Abscheu. Ekel. Hass. Es sind Gefühle der tiefsten Abneigung, die man in Verbindung bringt mit einer Person, die skrupellos vier Menschen abschlachtet, ein Kind missbraucht, eine Familie auslöscht und viele weitere für ihr Leben lang traumatisiert.
Doch als Thomas N.* (34) am Dienstagmorgen in den Gerichtssaal in Schafisheim AG tritt, als er erstmals öffentlich spricht, als man erstmals seine Stimme vernimmt, seine Bewegungen sieht – da ist vieles ganz anders. N. ist eloquent, freundlich, gescheit. Sein Äusseres ist sehr gepflegt, ja er ist ausgesprochen hübsch. Kurzum: N. wirkt nett. Und irgendwie ganz normal.
Der Eindruck verstört mich. Als Journalistin, die den ganzen Tag mitschreibt, praktisch Protokoll führt von einem der erschütterndsten Prozesse der Schweizer Kriminalgeschichte, gewinnt man Distanz zum Geschehen, zum Geschehenen. Es bleibt fast keine Zeit, sich Gedanken zu machen. Und trotzdem wühlt mich auf, was ich in meinen Laptop tippe.
Was, wenn er auch mich täuscht?
Es sind die «zwei Gesichter» von N., von denen im Verlauf des Prozesses die Rede ist, die auch mich fassungslos machen. Wie kann ein so netter Mensch, wie er nur wenige Meter von mir entfernt sitzt, eine solch abgrundtief grausame Tat begehen? Wie? Und warum bloss?
Ich frage mich: Bin ich unglaublich naiv, ja dumm, wenn ich N. «irgendwie ganz normal» finde? Täuscht er auch mich? Wer ist N. wirklich?
Diese Fragen stellten sich auch die beiden psychiatrischen Gutachter. Wenn sie von N. erzählen, ist die Rede von einem kühlen, perfektionistischen, empathiearmen, stark auf sich selbst bezogenen Menschen. So wirkt N. auch auf mich.
Eine echte, von Reue gezeichnete Entschuldigung kommt N. bis am Schluss nicht über die Lippen. Als seine Verteidigerin in ihrem über dreistündigen Plädoyer den Opfern eine Mitschuld an der Tat gibt, den sexuellen Missbrauch herunterspielt, N. gar als Opfer darstellt, kann ich kaum mitschreiben. «Ich, ich, ich», fasst ein Anwalt N.s Wesen später zusammen. Er ist empört. Ich bin es auch.

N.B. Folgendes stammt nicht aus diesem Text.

/-- A node's events enter the records of the lanes for which `p` holds (R188, R389). -/
def Mach.nodeEvents (m : Mach) (p : LaneId → Bool) (a : Nat) (pay : List Byte) : Mach :=
  let es := eventEntries (pay.length / 16) pay
  let cl := m.sys.cluster % 2 ^ 32
  laneIds.foldl (fun (n : Mach) l => if p l && decide ((n.lane l).role ≠ .excluded) then n.updLane l (fun x => es.foldl (fun (y : Lane) e =>
    y.addEventAt m.nowNs ⟨0x8000, e.2.2.1, a * 2 ^ 16 + e.1, e.2.1, e.2.2.2, cl, false, false⟩) x) else n) m

/-- EVENT_FRAME. A lane whose port snoop fails takes a lost marker for it (R367). -/
def Mach.eventFrame (m : Mach) (p : Nat) (link : Link) (rx : SnoopedFrame) : Mach :=
  match m.receive p link rx.frame [4] with
  | (m, some (h, pay)) =>
    let failed := fun (l : LaneId) => bitOf rx.snoopFailed.toNat (laneIx l)
    (((m.wrapPh F.PHB_PRESENTED_COUNT).nodeEvents (fun l => !failed l) h.source pay).lostMarker failed h.source).portFails p failed
  | (m, none) => m

def execEventFrame (port : Fin 16) (link : Link) (rx : SnoopedFrame) (s : State) : Host.Outcome State Fault Refusal :=
  s.run (fun m => m.eventFrame port.val link rx)

/-- A frame of a node that the Service Controller is handed unchanged. -/
def Mach.forwardFrame (m : Mach) (p : Nat) (link : Link) (rx : RxFrame) (type : Nat) : Mach :=
  match m.receive p link rx [type] with
  | (m, some (_, pay)) => m.emit (.forwarded p pay)
  | (m, none) => m

/-- A frame of the Service Controller for a node waits for a grant of its class. -/
def Mach.passToNode (m : Mach) (p cls type index : Nat) (pay : List Byte) : Mach :=
  if (m.port p).running && decide (m.portImg.portMode p = 1) && m.portImg.hasNode p index && decide (pay.length ≤ 2048)
  then m.queueOwn p cls (nodeAddr p index) type pay else m

/-- DIAG_FRAME. -/
def execDiagFrame (port : Fin 16) (p : Passage) (s : State) : Host.Outcome State Fault Refusal :=
  s.run (fun m => match p with
    | .fromNode link rx => m.forwardFrame port.val link rx 5
    | .toNode index pay => m.passToNode port.val 2 5 index pay)

/-- MAINT_FRAME. -/
def execMaintFrame (port : Fin 16) (p : Passage) (s : State) : Host.Outcome State Fault Refusal :=
  s.run (fun m => match p with
    | .fromNode link rx => m.forwardFrame port.val link rx 6
    | .toNode index pay => m.passToNode port.val 3 6 index pay)

/-! ### Joining and leaving (R198 to R200) -/

/-- A JOIN_GRANT waits for a class 4 grant; what it carries is formed when it leaves. -/
def joinGrantLen : Nat := 76

/-- JOIN_REQUEST: checked as it arrives; the RESULT waits with the grant. -/
def Mach.joinRequest (m : Mach) (p : Nat) (link : Link) (rx : RxFrame) : Mach :=
  match m.receive p link rx [7] with
  | (m, some (h, pay)) =>
    let r := m.joinResult p (nodeIndex h.source) pay
    (m.updNode h.source (fun n => { n with request := some (be 1 r) })).queueOwn p 4 h.source 8 (List.replicate joinGrantLen 0)
  | (m, none) => m

def execJoinRequest (port : Fin 16) (link : Link) (rx : RxFrame) (s : State) : Host.Outcome State Fault Refusal :=
  s.run (fun m => m.joinRequest port.val link rx)

/-- A frame of the module of a type that waits for its own class 4 grant, with the grant that stands for it: the grant's
START, and the port without the two. -/
def Mach.takeOwn (m : Mach) (p dest type len : Nat) : Option (Nat × List Byte × Mach) :=
  let q := m.port p
  match q.own.find? (fun e => decide (e.1 = 4) && decide (e.2.1 = dest) && decide (e.2.2.1 = type)),
        q.grants.find? (fun (g : Grant) => decide (g.node = 0) && decide (g.cls = 4) && decide (g.len = frameUnits len)) with
  | some e, some g => some (g.start, e.2.2.2, m.updPort p (fun q => { q with own := q.own.erase e, grants := q.grants.erase g }))
  | _, _ => none

/-- JOIN_GRANT: a node whose RESULT is 0 is JOINING, and counts from the admission cluster. -/
def Mach.joinGrant (m : Mach) (p idx : Nat) : Mach :=
  let a := nodeAddr p idx
  match (m.node a).request, m.takeOwn p a 8 joinGrantLen with
  | some r, some (start, _, m) =>
    let res := ofBe r
    let m := m.sendFrame p 8 false a (m.cycleStart p + 8 * start) (m.grantPayload p idx res)
    let m := m.updNode a (fun n => { n with request := none, result := res })
    if res ≠ 0 ∨ (m.comm a).state ≠ 2 then m.portRegs p
    else
      let m := m.updNode a (fun n => { n with entry := some (m.sys.cluster + 2) })
      (m.updComm everyLane a (fun c => { c with state := 3, lost := 0, restore := 0 })).portRegs p
  | _, _ => m

def execJoinGrant (port : Fin 16) (index : Nat) (s : State) : Host.Outcome State Fault Refusal :=
  s.run (fun m => m.joinGrant port.val index)

/-- NODE_LEAVE_FRAME: ABSENT at the next cluster boundary. -/
def Mach.leaveFrame (m : Mach) (p : Nat) (link : Link) (rx : RxFrame) : Mach :=
  match m.receive p link rx [9] with
  | (m, some (h, _)) => m.updNode h.source (fun n => { n with leaving := true })
  | (m, none) => m

def execNodeLeaveFrame (port : Fin 16) (link : Link) (rx : RxFrame) (s : State) : Host.Outcome State Fault Refusal :=
  s.run (fun m => m.leaveFrame port.val link rx)

/-- NODE_ADMITTED (R195): at the admission boundary. Its first frame from here is accepted whatever its SEQUENCE (R171). -/
def Mach.nodeAdmitted (m : Mach) (a : Nat) : Mach :=
  match (m.node a).entry with
  | some c => if (m.comm a).state = 3 ∧ c ≤ m.sys.cluster then
      ((m.updNode a (fun n => { n with entry := none, seq := none })).toLost a).portRegs (nodePort a) else m
  | none => m

def execNodeAdmitted (port : Fin 16) (index : Nat) (s : State) : Host.Outcome State Fault Refusal :=
  s.run (fun m => m.nodeAdmitted (nodeAddr port.val index))
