-- ==== Sys2Proof/WellFormed.lean ====
section
/-!
DEFINITION. WellFormed.lean: when a command is one its row of the table names: a request word carries the TYPE of its row
(R75), a mode request word the KIND and VALUE of its row (R296), a register access is of 4 or 8 bytes and aligned (R342), and a
context number is below 256 (R87).
-/
namespace Sys2Proof

/-- TYPE of a request word (R75). -/
def reqType (w : W64) : Nat := (w >>> 60).toNat

/-- KIND of a mode request word (R296). -/
def modeKind (w : W32) : Nat := (w >>> 12).toNat % 16

/-- VALUE of a mode request word (R296). -/
def modeValue (w : W32) : Nat := w.toNat % 16

/-- The offset at which a register is written, in its page or in BAR0. -/
def RegPlace.offset : RegPlace → Nat
  | .bar0 off _ => off.toNat
  | .bar2 _ off _ => off.toNat
  | .core _ off => off.toNat
  | .firmware off => off.toNat

/-- The row of a command agrees with its operands. -/
def Instr.wf : Instr → Bool
  | .setRoute _ w _ => reqType w == 1
  | .cancelRoute _ w _ => reqType w == 2
  | .throwPoint _ w _ => reqType w == 3
  | .withdraw _ w _ => reqType w == 4
  | .restrictObject _ w _ => reqType w == 8
  | .restrictArea _ w _ => reqType w == 9
  | .restrictAll _ w _ => reqType w == 10
  | .liftObject _ w _ => reqType w == 12
  | .liftArea _ w _ => reqType w == 13
  | .liftAll _ w _ => reqType w == 14
  | .modeReqDormant w _ => modeKind w == 1 && modeValue w == 1
  | .restartOrWake w _ => modeKind w == 1 && modeValue w == 2
  | .returnToService w _ => modeKind w == 1 && modeValue w == 4
  | .modeReqMaintenance w _ => modeKind w == 1 && modeValue w == 12
  | .modeReqUpdate w _ => modeKind w == 1 && modeValue w == 13
  | .lifecycleService w _ => modeKind w == 2 && modeValue w == 4
  | .lifecycleRetired w _ => modeKind w == 2 && modeValue w == 5
  | .bistSessionOpen w _ => modeKind w == 3 && modeValue w == 1
  | .bistSessionClose w _ => modeKind w == 3 && modeValue w == 0
  | .registerWrite p size _ => (size == 4 || size == 8) && p.offset % size == 0
  | .laneRegsWrite _ off _ _ => off.toNat % 4 == 0
  | .shadowWrite _ off _ _ _ => off.toNat % 4 == 0
  | .evaluationDone _ ctx _ => decide (ctx < 256)
  | _ => true

end Sys2Proof
end

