/-- PARTNER_BEACON, PAIR_SILENCE, TAKEOVER_ENTRY, HEALTH_TIMEOUT, STANDBY_LANE_TEST and STANDBY_TEST_DONE (R281, R282, R286, R287): silence of eight
basic cycles decides a takeover, due at the first boundary at least 20 ms later; there the unit takes epoch and origin of its Seedbank, every serving lane
State Image and queue of its own, and enters TAKEOVER; lanes are tested in turn, and one that passes is marked. A beacon on a port that forwards passes on to the other
link, and is a sign of the partner
where it is whole and of the image and its epoch (R278). -/
def Obligations.StandbyTakesOver : Prop :=
  ∀ (s : State) (l : LaneId),
    let f := s.m.fed
    let bank := s.m.leadLane.sb
    let start := ceilDiv (s.m.nowNs - bank.origin) 4000000
    let fromNow := s.m.sys.cluster * 16 + s.m.sys.bc + 1
    (∀ (p : Fin 16) k b,
      let h := readHusk b
      let passed := Output.frame p.val (decide (k = .west)) (decide (k = .east)) b :: s.m.out
      let sign := frameWhole b = true ∧ h.type = 1 ∧ s.m.hasImage = true ∧ h.imageId = s.m.leadLane.img.imageId
      (s.m.forwards p.val = false → Completes (.partnerBeacon p k b) s (fun m => m = s.m)) ∧
      (s.m.forwards p.val = true → ¬sign → Completes (.partnerBeacon p k b) s (fun m => m = { s.m with out := passed })) ∧
      (s.m.forwards p.val = true → s.m.sys.mode = 8 → sign → Completes (.partnerBeacon p k b) s (fun m =>
        m = { s.m with out := passed, fed := { f with quiet :=
          if (s.m.source s.m.leadLane.img.moduleNumber).epoch = some h.epoch then 0 else f.quiet } }))) ∧
    (8 ≤ f.quiet → s.m.sys.mode = 8 → f.ownDecision = false → s.m.fld F.RED_PAIR_STATUS_FIT = 1 → Completes .pairSilence s (fun m =>
      m.sys.mode = 8 ∧ m.sys.cluster = s.m.sys.cluster ∧ m.Raised .sdb I.SDB_TAKEOVER ∧ m.fed.testLane = none ∧
      ∃ c, m.fed.decided = some (c, 2) ∧ fromNow + 80 ≤ 16 * c ∧ 16 * c < fromNow + 80 + 16)) ∧
    (f.quiet < 8 ∨ s.m.sys.mode ≠ 8 ∨ f.ownDecision = true → Completes .pairSilence s (fun m => m = s.m)) ∧
    (∀ c k, f.decided = some (c, k) → c ≤ s.m.sys.cluster → k < 16 → s.m.sys.mode = 8 → s.m.sys.boundary = true →
      s.m.preempted = false → Completes .takeoverEntry s (fun m => m.sys.mode = 9 ∧ m.Reads F.SYS_STATUS_MODE 9 ∧ m.Reads F.SYS_STATUS_PREV_MODE 8 ∧
        m.fed.decided = none ∧ m.lastSeq = bank.seq ∧ m.nextSeq = nextReqSeq bank.seq ∧ m.sys.cluster = start ∧
        m.Reads F.RED_EPOCH_EPOCH ((bank.epoch + 1) % 65536) ∧ m.Reads F.RED_HANDOVER_LAST k ∧
        ∀ j, (m.lane j).time.origin = bank.origin ∧ ((s.m.lane j).role = .serving →
          (m.lane j).si = (s.m.lane j).img.takeoverSi start (s.m.lane j).sb.si ∧ (m.lane j).rte.queue = (s.m.lane j).sb.queue ∧
          (m.lane j).rte.deferred = (s.m.lane j).sb.deferred ∧ (m.lane j).payloads = []))) ∧
    (f.decided = none ∨ s.m.sys.mode ≠ 8 ∨ s.m.sys.boundary = false → Completes .takeoverEntry s (fun m => m = s.m)) ∧
    (modeActive s.m.sys.mode = true → s.m.paired = true → 2 ≤ s.m.healthAge → Completes .healthTimeout s (fun m =>
      m.fed = { f with partnerFit := false } ∧ m.Reads F.RED_PAIR_STATUS_FIT 0 ∧ m.sys = s.m.sys ∧ m.ph = s.m.ph ∧ m.sc = s.m.sc ∧
      (f.partnerFit = true → m.Raised .sdb I.SDB_PARTNER_UNFIT))) ∧
    (s.m.healthAge < 2 → Completes .healthTimeout s (fun m => m = s.m)) ∧
    (s.m.sys.mode = 8 → f.testLane = none → f.decided = none → f.testTurn = laneIx l → (s.m.lane l).role = .serving →
      Completes .standbyLaneTest s (fun m => m.fed.testLane = some l ∧ m.fed.testTurn = (laneIx l + 1) % 3 ∧ m.fed.voids = 0 ∧
        .lane l ∈ m.sys.bistRun ∧ m.sys.mode = 8 ∧ m.Reads F.RED_STANDBY_BIST_LANE (laneIx l) ∧
        m.Reads F.RED_STANDBY_BIST_TESTING 1 ∧ m.ph = s.m.ph ∧ m.sc = s.m.sc ∧ ∀ j, (m.lane j).si = (s.m.lane j).si)) ∧
    (s.m.sys.mode ≠ 8 ∨ f.testLane ≠ none ∨ f.decided ≠ none → Completes .standbyLaneTest s (fun m => m = s.m)) ∧
    (∀ r w, f.testLane = some l → s.m.sys.mode = 8 → s.m.bistOf (.lane l) r 3 = 3 → f.voids = 0 → Completes (.standbyTestDone ⟨r, w⟩) s
      (fun m => m.fed = { f with voids := 1 } ∧ .lane l ∈ m.sys.bistRun ∧ m.sys.mode = 8 ∧ ∀ j, (m.lane j).role = (s.m.lane j).role)) ∧
    (∀ r w, f.testLane = some l → s.m.sys.mode = 8 → s.m.bistOf (.lane l) r 3 = 1 → s.m.scanOk l w = true →
      Completes (.standbyTestDone ⟨r, w⟩) s (fun m => m.fed.testLane = none ∧ m.sys.mode = 8 ∧ m.Reads F.RED_STANDBY_BIST_TESTING 0 ∧
        Store.get zeroNat m.fed.testedAt (laneIx l) = s.m.sys.seconds + 1 ∧ ∀ j, (m.lane j).role = (s.m.lane j).role)) ∧
    (∀ r w, f.testLane = none ∨ s.m.sys.mode ≠ 8 → Completes (.standbyTestDone ⟨r, w⟩) s (fun m => m = s.m))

Wirklich weh tut das Leid der Hinterbliebenen
Denn was am allermeisten bewegt, ist nicht der Täter und seine abscheuliche Tat. Es ist auch nicht die bis zum Schluss unbeantwortete Frage nach dem Warum. Es ist das Schicksal der Opfer. Und das Leid der Angehörigen. Als ihr Anwalt spricht, in seinem Plädoyer bewegende Worte von ihnen zitiert, bin auch ich den Tränen nahe.
Für mich selbst hat das Grauen mit dem Richterspruch ein Ende. Im Trott des Alltags werden die aufwühlenden Gedanken langsam, nein, wahrscheinlich erschreckend schnell verblassen.
Für die Angehörigen aber bleibt alles. Das Leid, der Schmerz, der Verlust, die Erinnerung. Für immer.